Repeat each record word for word. Leave nothing out.

[Start of section]

-- ==== Sys2Proof/Machine/Flags.lean ====
section
/-! DEFINITION. The writers of the eight registers, the STATUS word (10_state.md rule R25), the outputs to the trigger and the
sink (rules R22 and R100), and which flag an error event sets (60_exceptions.md rule R102). -/

namespace Sys2Proof.Machine

/-! ## Register writers: each replaces one register as a whole (20_memory.md rule R38) -/

def Block.setFreq (b : Block) (v : FreqBits) : Block := { b with freq := v }
def Block.setSampleRate (b : Block) (v : RateBits) : Block := { b with sampleRate := v }
def Block.setPhaseAcc (b : Block) (v : PhaseBits) : Block := { b with phaseAcc := v }
def Block.setPhaseInc (b : Block) (v : PhaseBits) : Block := { b with phaseInc := v }
def Block.setWaveSel (b : Block) (v : WaveCode) : Block := { b with waveSel := v }
def Block.setRun (b : Block) (v : RunState) : Block := { b with run := v }
def Block.setCmdErr (b : Block) (v : Bool) : Block := { b with cmdErr := v }
def Block.setSinkFault (b : Block) (v : Bool) : Block := { b with sinkFault := v }

/-! ## Views of the flags -/

/-- RUN as a bit: 0 = Stopped, 1 = Running (rule R21). -/
def RunState.bit : RunState → BitVec 1
  | .stopped => 0#1
  | .running => 1#1

/-- STATUS (rule R25): `zext_32({WAVE_SEL, 0b0, SINK_FAULT, CMD_ERR, RUN})`, a view with no storage of its own. -/
def Block.status (b : Block) : Word :=
  (b.waveSel ++ 0#1 ++ BitVec.ofBool b.sinkFault ++ BitVec.ofBool b.cmdErr ++ b.run.bit).setWidth 32

/-- TRIG_ARM equals RUN at all times (rule R22). -/
def Block.trigArm (b : Block) : Bool := decide (b.run = .running)

/-- TRIG_RATE equals SAMPLE_RATE at all times (rule R22). -/
def Block.trigRate (b : Block) : RateBits := b.sampleRate

/-- The period the trigger derives, `1 / TRIG_RATE` in the platform's time unit (60_exceptions.md rule R114, 90_conflicts.md
C3). The model has no time and no step reads this. -/
def Block.trigPeriod (b : Block) : Rat := (Config.tickUnitsPerSecond : Rat) / (b.trigRate.toNat : Rat)

/-- The level outputs of the block (rules R22 and R49) with the channel selector it passes to the sink (rule R100). -/
structure Outputs where
  trigArm : Bool
  trigRate : RateBits
  channelSel : Nat
deriving DecidableEq, Repr

def Block.outputs (b : Block) : Outputs := ⟨b.trigArm, b.trigRate, Config.channelSel⟩

/-! ## Error events -/

/-- The code of an event (rule R102; code 0 is "none"). -/
def Event.code : Event → Nat
  | .valueClamped => 1
  | .unknownWaveform => 2
  | .deviceWriteFailure => 3
  | .illegalCommand _ => 4

/-- An event that a model records as a fault of the run (rules R105 and R106). -/
def Event.isFault (e : Event) : Bool := 3 ≤ e.code

/-- What an event records in block state: codes 3 and 4 set their sticky flag, the silent ones nothing (rule R102). -/
def Block.flagEvent (b : Block) : Event → Block
  | .valueClamped => b
  | .unknownWaveform => b
  | .deviceWriteFailure => b.setSinkFault true
  | .illegalCommand _ => b.setCmdErr true

end Sys2Proof.Machine
end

[End of section]

Task solution:
-- ==== Sys2Proof/Machine/Flags.lean ====
section
/-! DEFINITION. The writers of the eight registers, the STATUS word (10_state.md rule R25), the outputs to the trigger and the
sink (rules R22 and R100), and which flag an error event sets (60_exceptions.md rule R102). -/

namespace Sys2Proof.Machine

/-! ## Register writers: each replaces one register as a whole (20_memory.md rule R38) -/

def Block.setFreq (b : Block) (v : FreqBits) : Block := { b with freq := v }
def Block.setSampleRate (b : Block) (v : RateBits) : Block := { b with sampleRate := v }
def Block.setPhaseAcc (b : Block) (v : PhaseBits) : Block := { b with phaseAcc := v }
def Block.setPhaseInc (b : Block) (v : PhaseBits) : Block := { b with phaseInc := v }
def Block.setWaveSel (b : Block) (v : WaveCode) : Block := { b with waveSel := v }
def Block.setRun (b : Block) (v : RunState) : Block := { b with run := v }
def Block.setCmdErr (b : Block) (v : Bool) : Block := { b with cmdErr := v }
def Block.setSinkFault (b : Block) (v : Bool) : Block := { b with sinkFault := v }

/-! ## Views of the flags -/

/-- RUN as a bit: 0 = Stopped, 1 = Running (rule R21). -/
def RunState.bit : RunState → BitVec 1
  | .stopped => 0#1
  | .running => 1#1

/-- STATUS (rule R25): `zext_32({WAVE_SEL, 0b0, SINK_FAULT, CMD_ERR, RUN})`, a view with no storage of its own. -/
def Block.status (b : Block) : Word :=
  (b.waveSel ++ 0#1 ++ BitVec.ofBool b.sinkFault ++ BitVec.ofBool b.cmdErr ++ b.run.bit).setWidth 32

/-- TRIG_ARM equals RUN at all times (rule R22). -/
def Block.trigArm (b : Block) : Bool := decide (b.run = .running)

/-- TRIG_RATE equals SAMPLE_RATE at all times (rule R22). -/
def Block.trigRate (b : Block) : RateBits := b.sampleRate

/-- The period the trigger derives, `1 / TRIG_RATE` in the platform's time unit (60_exceptions.md rule R114, 90_conflicts.md
C3). The model has no time and no step reads this. -/
def Block.trigPeriod (b : Block) : Rat := (Config.tickUnitsPerSecond : Rat) / (b.trigRate.toNat : Rat)

/-- The level outputs of the block (rules R22 and R49) with the channel selector it passes to the sink (rule R100). -/
structure Outputs where
  trigArm : Bool
  trigRate : RateBits
  channelSel : Nat
deriving DecidableEq, Repr

def Block.outputs (b : Block) : Outputs := ⟨b.trigArm, b.trigRate, Config.channelSel⟩

/-! ## Error events -/

/-- The code of an event (rule R102; code 0 is "none"). -/
def Event.code : Event → Nat
  | .valueClamped => 1
  | .unknownWaveform => 2
  | .deviceWriteFailure => 3
  | .illegalCommand _ => 4

/-- An event that a model records as a fault of the run (rules R105 and R106). -/
def Event.isFault (e : Event) : Bool := 3 ≤ e.code

/-- What an event records in block state: codes 3 and 4 set their sticky flag, the silent ones nothing (rule R102). -/
def Block.flagEvent (b : Block) : Event → Block
  | .valueClamped => b
  | .unknownWaveform => b
  | .deviceWriteFailure => b.setSinkFault true
  | .illegalCommand _ => b.setCmdErr true

end Sys2Proof.Machine
end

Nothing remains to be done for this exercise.